* _Exercise_
Within the listing below, please show every line carrying the string "slotCount".

* _Listed records_
end Sys2Proof.Machine
end

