/-- Sources and destinations of a form that raises cause 49 inside an open entry: task.end and task.chain, barrier forms, system forms
in a mode that may make them, near-bank forms and cluster AMOs that fetch, and in a transaction AMOs on scratchpad, lr and sc. -/
def misused (i : Instr) (s : State) : Option (List XReg × List XReg) :=
  match i with
  | .taskEnd => some ([], [])
  | .taskChain a => some ([a], [])
  | .sysFreeze => if s.core.h.mode = .u then none else some ([], [])
  | i => match barAsk i, netForm i s, nbScalar i, amoForm i, lrForm i, scForm i with
    | some (_, _, rd, a), _, _, _, _, _ => some ([a], [rd])
    | _, some (_, _, _, srcs, rd, _), _, _, _, _ => some (srcs, [rd])
    | _, _, some (form, _, _, rd, a, b), _, _, _ =>
      if form = .cas then some ([a, b, rd], [rd]) else if rd = 0 then none else some ([a, b], [rd])
    | _, _, _, some (rd, a, b, _), _, _ =>
      let far := decide (0x1000000 ≤ (s.x a).toNat) && decide ((s.x a).toNat < 0x2000000)
      if (far && rd != 0) || (s.core.inTxn && decide ((s.x a).toNat < spSize)) then some ([a, b], [rd]) else none
    | _, _, _, _, some (rd, a, _), _ => if s.core.inTxn then some ([a], [rd]) else none
    | _, _, _, _, _, some (rd, a, b, _) => if s.core.inTxn then some ([a, b], [rd]) else none
    | _, _, _, _, _, _ => none

/-! ### Events between instructions -/

/-- What a control register reads after the event of its write of v, given its old value: its writable fields take v's bits,
and a field keeps its value for a code that the field does not hold (R22 to R33, R159, R162, R164). none: not listed. -/
def ctlRead (ev : Instr) (a : Nat) (old v : Word) : Option Word :=
  let put (mask : Word) : Option Word := some ((old &&& ~~~mask) ||| (v &&& mask))
  match ev with
  | .gvfmtWrite => if a = 0x800 ∨ a = 0x801 ∨ a = 0x802 then (if v.toNat % 16 ≤ 6 then some (v &&& 15) else some old) else none
  | .gvcodesWrite => if a = 0x80B then some (v &&& 0xFFF80) else none
  | .gvfrmWrite => if a = 0x807 then (if v.toNat % 8 ≤ 4 then some (v &&& 7) else some old) else none
  | .gvbudWrite => if a = 0x5C0 then some (BitVec.ofNat 64 (max 0x1000 (v.toNat % 2 ^ 32))) else none
  | .xtvecWrite => if a = 0x305 ∨ a = 0x105 then some ((v &&& ~~~3) ||| ((if v.getLsbD 1 then old else v) &&& 3)) else none
  | .gvundoWrite => if a = 0x809 ∨ a = 0x80A then some (v &&& 0xFFFC0) else none
  | .csrWrite =>
    if a = 0x803 ∨ a = 0x804 then some (v &&& (if v.getLsbD 24 then 0x8000000001FFFFE0 else 0x80000000000FFFE0))
    else if a = 0x805 then some (v &&& 1)
    else if a = 0x806 then some (v &&& 63)
    else if a = 0x808 then put 15
    else if a = 0x5C1 then some (v &&& 0x000FFFE0000FFFE0)
    else if a = 0x5C2 then some (v &&& 0x00FFFFFF000FFFC0)
    else if a = 0x141 ∨ a = 0x341 then some (v &&& ~~~3)
    else if a = 0x300 then put (if v.extractLsb' 11 2 = 2 then 0x7001AA else 0x7019AA)
    else if a = 0x100 then put 0x122
    else if a = 0x302 then some (v &&& 0x00030000FF0003FF)
    else if a = 0x303 ∨ a = 0x304 then some (v &&& 0x222)
    else if [0x140, 0x142, 0x143, 0x14D, 0x340, 0x342, 0x343].contains a then some v
    else none
  | _ => none

/-- The interrupt of a code is taken (R158, R159, R163, R165): to S where delegated and not from M, else to M; the pc is saved,
0 where no task runs; tval is 0; the pc is the handler's base, plus 4 × code in vectored mode. -/
def State.Interrupts (s t : State) (code : Nat) : Prop :=
  let c := s.core
  let st := c.c.mstatus
  let cause := BitVec.ofNat 64 (2 ^ 63 + code)
  let pc : Word := if c.h.hs = .idle then 0 else c.h.pc
  let at_ (v : Word) : Word := (v &&& ~~~3) + (if v &&& 3 = 1 then BitVec.ofNat 64 (4 * code) else 0)
  s.OnlyCore t ∧
  if c.mode ≠ .m ∧ c.c.mideleg.getLsbD code = true then
    t.core = { c with
      t.sepc := pc, t.scause := cause, t.stval := 0, h.mode := .s, h.hs := .run, h.pc := at_ c.c.stvec, h.resv := none,
      h.traps := BitVec.ofNat 8 code :: c.h.traps, c.mstatus := t.core.c.mstatus } ∧
    (∀ n, t.core.c.mstatus.getLsbD n =
      if n = 1 then false else if n = 5 then st.getLsbD 1 else if n = 8 then decide (c.mode = .s) else st.getLsbD n)
  else
    t.core = { c with
      t.mepc := pc, t.mcause := cause, t.mtval := 0, h.mode := .m, h.hs := .run, h.pc := at_ c.c.mtvec, h.resv := none,
      h.traps := BitVec.ofNat 8 code :: c.h.traps, c.mstatus := t.core.c.mstatus } ∧
    (∀ n, t.core.c.mstatus.getLsbD n =
      if n = 3 then false else if n = 7 then st.getLsbD 3 else if n = 11 then decide (c.mode ≠ .u)
      else if n = 12 then decide (c.mode = .m) else st.getLsbD n)

/-- The word of memory at a flat address, and n words from there. -/
def Mem.holds (m : Mem) (f : Nat) (l : List Word) : Prop := ∀ j, j < l.length → m.word (f + 8 * j) = l.getD j 0

/-- Nothing of memory but n bytes from a flat address differs. -/
def Mem.outside (m m' : Mem) (f n : Nat) : Prop := ∀ g, g < f ∨ f + n ≤ g → m'.byte g = m.byte g

/-- One result more is on its way from a system form to its issuer (R122). -/
def State.ResultSent (s t : State) (c : SysCmd) (v : Word) : Prop :=
  (t.coreAt c.issuer).m.results
      = (s.coreAt c.issuer).m.results ++ [{ rd := c.rd, serial := c.serial, value := v }] ∧
  ({ ev := .sysResultReturn, arg := { place := c.issuer } } : Due) ∈ t.agenda

/-- Sample slot i of a core holds a fresh value, its number one higher (R263). -/
def Core.Sampled (c d : Core) (i value : Nat) : Prop :=
  let old := (FMap.get 0 c.u.samples i).toNat / 2 ^ 48
  (FMap.get 0 d.u.samples i).toNat = (old + 1) % 2 ^ 16 * 2 ^ 48 + 2 ^ 47 + value % 2 ^ 47

/-- A scrubber's visit of the word at f where the die has no mailbox (R198, R200): a valid codeword stays, one flipped bit
is put right, two poison the word. -/
def Mem.Visited (m m' : Mem) (f : Nat) : Prop :=
  (∀ g, wordAt g ≠ f → m'.byte g = m.byte g ∧ m'.tag g = m.tag g) ∧
  ((m.tag f).flips = 0 → m' = m) ∧
  (∀ i, i < 72 → (m.tag f).flips = 1#72 <<< i →
    m'.word f = m.word f ^^^ (if i < 64 then 1#64 <<< i else 0) ∧ m'.tag f = { m.tag f with flips := 0 }) ∧
  ∀ i j, i < j → j < 72 → (m.tag f).flips = (1#72 <<< i) ||| (1#72 <<< j) →
    m'.word f = m.word f ∧ m'.tag f = { m.tag f with poison := true }

/-- An event is due at every die. -/
def State.dueEverywhere (t : State) (ev : Instr) : Prop :=
  ∀ d, d < dieCount → ({ ev := ev, arg := { place := d } } : Due) ∈ t.agenda

/-- t differs from s in the load's state and in the events that are due alone. -/
def State.OnlyLoad (s t : State) : Prop :=
  { t with wafer := { t.wafer with load := s.wafer.load }, agenda := s.agenda } = s

/-- A core that holds no job and that nothing keeps. -/
def Core.vacant (c : Core) : Bool :=
  c.u.job.isNone && !c.u.whold && c.u.swap.isNone && c.u.scan.isNone && !c.u.failed && c.q.fifo.isEmpty && c.q.ring.isEmpty
    && c.q.waitq.isEmpty && c.m.inq.isEmpty

/-- A frame has gone to the control node under the next number of its direction, and nothing else of the Planak ports changed
(R414). -/
def State.SendsFrame (s t : State) (f : Frame) : Prop :=
  let k := s.wafer.planak
  t.wafer.planak = { k with toNode := k.toNode ++ [{ f with seq := k.frames }], frames := k.frames + 1 }

/-- The mailbox of a die as the rules use it: the wafer runs, its core on the die, nothing queued, room for the next notice (R342,
R343, R397). -/
def State.takesNotice (s : State) (d : Nat) (b : Mailbox) : Prop :=
  s.wafer.freeze = .running ∧ d < dieCount ∧ (s.dieAt d).rc.box = some b ∧ b.queue = [] ∧ b.core < slotCount ∧ slotDie b.core = d ∧ b.base % 64 = 0 ∧
  b.base + 4096 ≤ spSize ∧ b.nextNotice < 64 ∧ (s.mem.tag (noticeSlotFlat b b.nextNotice)).full = false ∧ s.noWatchers = true

/-- A notice stands in the next slot of a mailbox, whose count and next slot go on (R343). -/
def State.Notices (t : State) (d : Nat) (b : Mailbox) (kind : Nat) (w1 w2 w3 : Word) : Prop :=
  let k := (b.count + 1) % 2 ^ 32
  (t.dieAt d).rc.box = some { b with nextNotice := (b.nextNotice + 1) % 64, count := k } ∧
  t.mem.holds (noticeSlotFlat b b.nextNotice) [BitVec.ofNat 64 (kind + 256 * (d % 8) + 4096 * (d / 8) + 2 ^ 32 * k), w1, w2, w3] ∧
  (t.mem.tag (noticeSlotFlat b b.nextNotice)).full = true

/-- The next command slot of a die's mailbox holds a command (R344). -/
def State.commands (s : State) (d : Nat) (b : Mailbox) (op : Nat) (w1 w2 w3 : Word) : Prop :=
  let f := cmdSlotFlat b b.nextCmd
  s.takesNotice d b ∧ b.nextCmd < 16 ∧ s.ringEdges f = [] ∧ (s.mem.tag f).full = true ∧
  (∀ i, i < 4 → s.clean (f + 8 * i) = true) ∧ (s.mem.word f).toNat % 256 = op ∧ s.mem.word (f + 8) = w1 ∧
  s.mem.word (f + 16) = w2 ∧ s.mem.word (f + 24) = w3

/-- A command is over: its slot is empty, the next one comes, and a notice of kind 11 tells its slot and status (R344). -/
def State.CommandEnds (t : State) (d : Nat) (b : Mailbox) (status : Nat) : Prop :=
  (t.mem.tag (cmdSlotFlat b b.nextCmd)).full = false ∧
  t.Notices d { b with nextCmd := (b.nextCmd + 1) % 16 } 11 (BitVec.ofNat 64 b.nextCmd) (BitVec.ofNat 64 status) 0

/-- Nothing of storage but the notice's slot changed. -/
def State.OnlyNotice (s t : State) (b : Mailbox) : Prop := s.mem.outside t.mem (noticeSlotFlat b b.nextNotice) 32

/-- The one packet that may move at a router, with nothing dead, no flit about to fail and no release waiting (R380). -/
def State.onlyPacket (s : State) (r : Nat) (p : Packet) : Prop :=
  r < routerCount ∧ (s.wafer.net.filter fun q => q.at_ = r ∧ q.held = false) = [p] ∧ s.wafer.links = [] ∧ s.flits = [] ∧
  ∀ d, (s.clocksAt d).relq = []

/-- A packet has gone from one router on to the next (R380); the link's monitor counts its flits (R400). -/
def State.Hops (s t : State) (p : Packet) (q port : Nat) : Prop :=
  t.cores = s.cores ∧ t.mem = s.mem ∧ t.dies = s.dies ∧
  t.wafer = { s.wafer with
    net := s.wafer.net.erase p ++ [{ p with at_ := q, inp := oppositePort port, held := false }],
    monitors := t.wafer.monitors } ∧
  (∀ k, FMap.get [] t.wafer.monitors k =
    if k = (linkAt p.at_ port).key then
      let l := (List.replicate p.flits false ++ FMap.get [] s.wafer.monitors k).take 256
      if true ∈ l then l else []
    else FMap.get [] s.wafer.monitors k) ∧
  ({ ev := .routerLookup, arg := { place := q } } : Due) ∈ t.agenda
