-- ==== Sys2Proof/Certificates/Slice0/Obligations.lean ====
section
/-! DEFINITION. The statements about the model, each with the rule of spec/ it comes from. -/
open Sys2Proof Sys2Proof.Machine

/-! ### Integer forms, branches and jumps -/

/-- R96 (table Standard forms), R16, R20, R166: an integer form that is free to run writes its result, as the published rules
give it over the integers, to rd; it goes on at the next instruction and changes nothing else.
R66, R96: a branch that is not taken goes on at the next instruction; a jump or a taken branch goes to its target and
writes the link, or, where the target is not a multiple of 4, raises cause 0 with tval = the target and no effect. -/
def Obligations.IntegerAndJumpForms : Prop :=
  (∀ i s srcs rd v, intForm i s = some (srcs, rd, v) → s.free srcs [rd] = true →
     ∃ t, exec i s = .next t ∧ s.WritesX t rd v (s.core.h.pc + 4)) ∧
  (∀ i s srcs rd target, jumpForm i s = some (srcs, rd, target) → s.free srcs [rd] = true →
     ∃ t, exec i s = .next t ∧
       match target with
       | none => s.WritesX t 0 0 (s.core.h.pc + 4)
       | some a => if a.toNat % 4 = 0 then s.WritesX t rd (s.core.h.pc + 4) a else s.Traps t 0 a)

/-! ### Loads, stores and the store buffer -/

/-- R96, R185, R199, R287: an aligned load in a local window whose word is good writes the bytes that the hart sees, its own
buffered stores and its transaction's among them, sign- or zero-extended, to rd; memory stays as it is. In a transaction the line
joins the read set, and a 65th line raises cause 27 with tval 4.
R96, R287: outside regions an aligned store in a local window retires with its bytes in the store buffer: the hart sees
them at once, memory does not change yet, and the drain becomes due.
R180, R182, R185: in an open entry such a store is logged, unless the entry has logged the word or is the outermost transaction; it
changes memory at once, or in a transaction the write set alone. Cause 27 stops it where the log is full (tval 2) or a 33rd line would
join the write set (tval 5), cause 7 where it meets the log area.
R191, R192, R199, R290: a load from a word that is poisoned, uncorrectable, or failed by the crossbar, and a store of part of such a
word in memory, consume the error. (Which transfers fail is an input, entry 121.)
R96, R147, R161: a load or store whose address is not a multiple of its size raises cause 4 or 6; an aligned one outside
the local windows raises cause 5 or 7; tval is the address, and nothing is read or written. -/
def Obligations.LoadsAndStores : Prop :=
  (∀ i s a k rd n signed, loadForm i = some (a, k, rd, n, signed) → s.free [a] [rd] = true →
     (s.addr a k).toNat % n = 0 → inWindow (s.addr a k) n = true → s.core.postedOn (wordAt (s.flat (s.addr a k))) = false →
     let f := s.flat (s.addr a k)
     let set := s.readSet (s.addr a k)
     (s.core.inTxn = true → 64 < set.length → ∃ t, exec i s = .next t ∧ s.Traps t 27 4) ∧
     ((s.core.inTxn = true → set.length ≤ 64) → (s.mem.tag f).flips = 0 → s.seesPoison f = false → s.crc = [] →
       ∃ t, exec i s = .next t ∧ s.OnlyCore t ∧
         (let v := littleEndian s.sees f n
          s.WroteX t rd (if signed then (BitVec.ofNat (8 * n) v).signExtend 64 else BitVec.ofNat 64 v)) ∧
         t.core = ({ s.core with h.x := t.core.h.x, h.mark := t.core.h.mark, r.rset := set } : Core).counted (s.core.h.pc + 4)) ∧
     ((s.core.inTxn = true → set.length ≤ 64) → s.core.e.sb = [] → FMap.find s.core.r.wset (wordAt f) = none →
       let u (m : Mem) (l : List Bool) : State := ({ s with mem := m, crc := l }).mapCore fun c => { c with r.rset := set }
       (s.mem.broken f → s.crc = [] →
         ∃ t m, exec i s = .next t ∧ s.mem.Poisons m f ∧ (u m []).Consumes t (s.addr a k &&& ~~~7)) ∧
       (∀ l, s.clean f = true → 0x1000000 ≤ (s.addr a k).toNat → s.crc = true :: l →
         ∃ t, exec i s = .next t ∧ (u s.mem l).Consumes t (s.addr a k &&& ~~~7)))) ∧
  (∀ i s a k b n, storeForm i = some (a, k, b, n) → s.free [a, b] [] = true →
     (s.addr a k).toNat % n = 0 → inWindow (s.addr a k) n = true →
     let f := s.flat (s.addr a k)
     let byte (g : Nat) : Byte := BitVec.ofNat 8 ((s.x b).toNat / 2 ^ (8 * (g - f)))
     (s.core.plain = true → (n = 8 ∨ s.clean f = true) →
       ∃ t, exec i s = .next t ∧ s.OnlyCoreDue t ∧
         t.agenda = s.agenda ++ [{ ev := .storeBufferDrain, arg := { place := s.cur, a := f / 16 } }] ∧
         t.core = ({ s.core with e.sb := t.core.e.sb } : Core).counted (s.core.h.pc + 4) ∧
         ∀ g, t.seen g = if f ≤ g ∧ g < f + n then byte g else s.seen g) ∧
     ((s.addr a k).toNat < s.core.g.undol.toNat → s.core.g.undo.toNat < (s.addr a k).toNat + n → s.core.r.stack ≠ [] →
       ∃ t, exec i s = .next t ∧ s.Traps t 7 (s.addr a k)) ∧
     (s.core.r.stack = [] → s.core.e.sb = [] → n < 8 → s.mem.broken f →
       ∃ t m, exec i s = .next t ∧ s.mem.Poisons m f ∧ ({ s with mem := m }).Consumes t (s.addr a k &&& ~~~7)) ∧
     ∀ e rest, s.core.r.stack = e :: rest → s.core.atTask = true → s.core.e.sb = [] → s.cur < slotCount →
       ((s.addr a k).toNat + n ≤ s.core.g.undo.toNat ∨ s.core.g.undol.toNat ≤ (s.addr a k).toNat) →
       let top := s.core.r.logTop
       let log := spFlat s.cur top
       let w := wordAt f
       let logs : Bool := !(e.txn && !rest.any Entry.txn) && !e.words.contains w
       let room : Prop := logs = true → top + 16 ≤ s.core.g.undol.toNat
       (s.core.inTxn = true → 32 < s.core.writeLines (lineAt f) → ∃ t, exec i s = .next t ∧ s.Traps t 27 5) ∧
       ((s.core.inTxn = true → s.core.writeLines (lineAt f) ≤ 32) →
         (¬ room → ∃ t, exec i s = .next t ∧ s.Traps t 27 2) ∧
         (room → n < 8 → s.mem.broken f → FMap.find s.core.r.wset w = none →
           ∃ t m, exec i s = .next t ∧ s.mem.Poisons m f ∧ ({ s with mem := m }).Consumes t (s.addr a k &&& ~~~7)) ∧
         (room → (s.mem.tag f).flips = 0 → (n = 8 ∨ s.seesPoison f = false) → s.crc = [] → top % 16 = 0 →
           s.core.g.undo.toNat ≤ top → s.unwatchedRange log 16 = true → (s.core.inTxn = false → s.unwatched f = true) →
           ∃ t, exec i s = .next t ∧ s.OnlyCoreMem t ∧
             t.core = ({ s.core with
               r.stack := (if logs then { e with words := e.words ++ [w] } else e) :: rest,
               r.logTop := top + (if logs then 16 else 0), r.wset := t.core.r.wset } : Core).counted (s.core.h.pc + 4) ∧
             (logs = true →
               t.mem.word log = 5#4 ++ BitVec.ofBool (s.seesPoison f) ++ BitVec.ofBool (s.seesFull f)
                 ++ (s.addr a k &&& ~~~7).extractLsb' 0 58 ∧
               t.mem.word (log + 8) = BitVec.ofNat 64 (littleEndian s.sees w 8)) ∧
             ∀ g, (logs = false ∨ g < log ∨ log + 16 ≤ g) →
               t.sees g = (if f ≤ g ∧ g < f + n then byte g else s.sees g) ∧
               (s.core.inTxn = true → t.mem.byte g = s.mem.byte g ∧ t.mem.tag g = s.mem.tag g) ∧
               (s.core.inTxn = false → t.core.r.wset = s.core.r.wset ∧
                 t.mem.tag g = if wordAt g = w then { s.mem.tag g with poison := false } else s.mem.tag g)))) ∧
  ((∀ i s a k rd n signed, loadForm i = some (a, k, rd, n, signed) → s.free [a] [rd] = true →
     ((s.addr a k).toNat % n ≠ 0 → ∃ t, exec i s = .next t ∧ s.Traps t 4 (s.addr a k)) ∧
     ((s.addr a k).toNat % n = 0 → inWindow (s.addr a k) n = false → ∃ t, exec i s = .next t ∧ s.Traps t 5 (s.addr a k))) ∧
   ∀ i s a k b n, storeForm i = some (a, k, b, n) → s.free [a, b] [] = true →
     ((s.addr a k).toNat % n ≠ 0 → ∃ t, exec i s = .next t ∧ s.Traps t 6 (s.addr a k)) ∧
     ((s.addr a k).toNat % n = 0 → inWindow (s.addr a k) n = false → ∃ t, exec i s = .next t ∧ s.Traps t 7 (s.addr a k)))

* _Answer to the problem_
  s.wafer.freeze = .running ∧ d < dieCount ∧ (s.dieAt d).rc.box = some b ∧ b.queue = [] ∧ b.core < slotCount ∧ slotDie b.core = d ∧ b.base % 64 = 0 ∧
     ∀ e rest, s.core.r.stack = e :: rest → s.core.atTask = true → s.core.e.sb = [] → s.cur < slotCount →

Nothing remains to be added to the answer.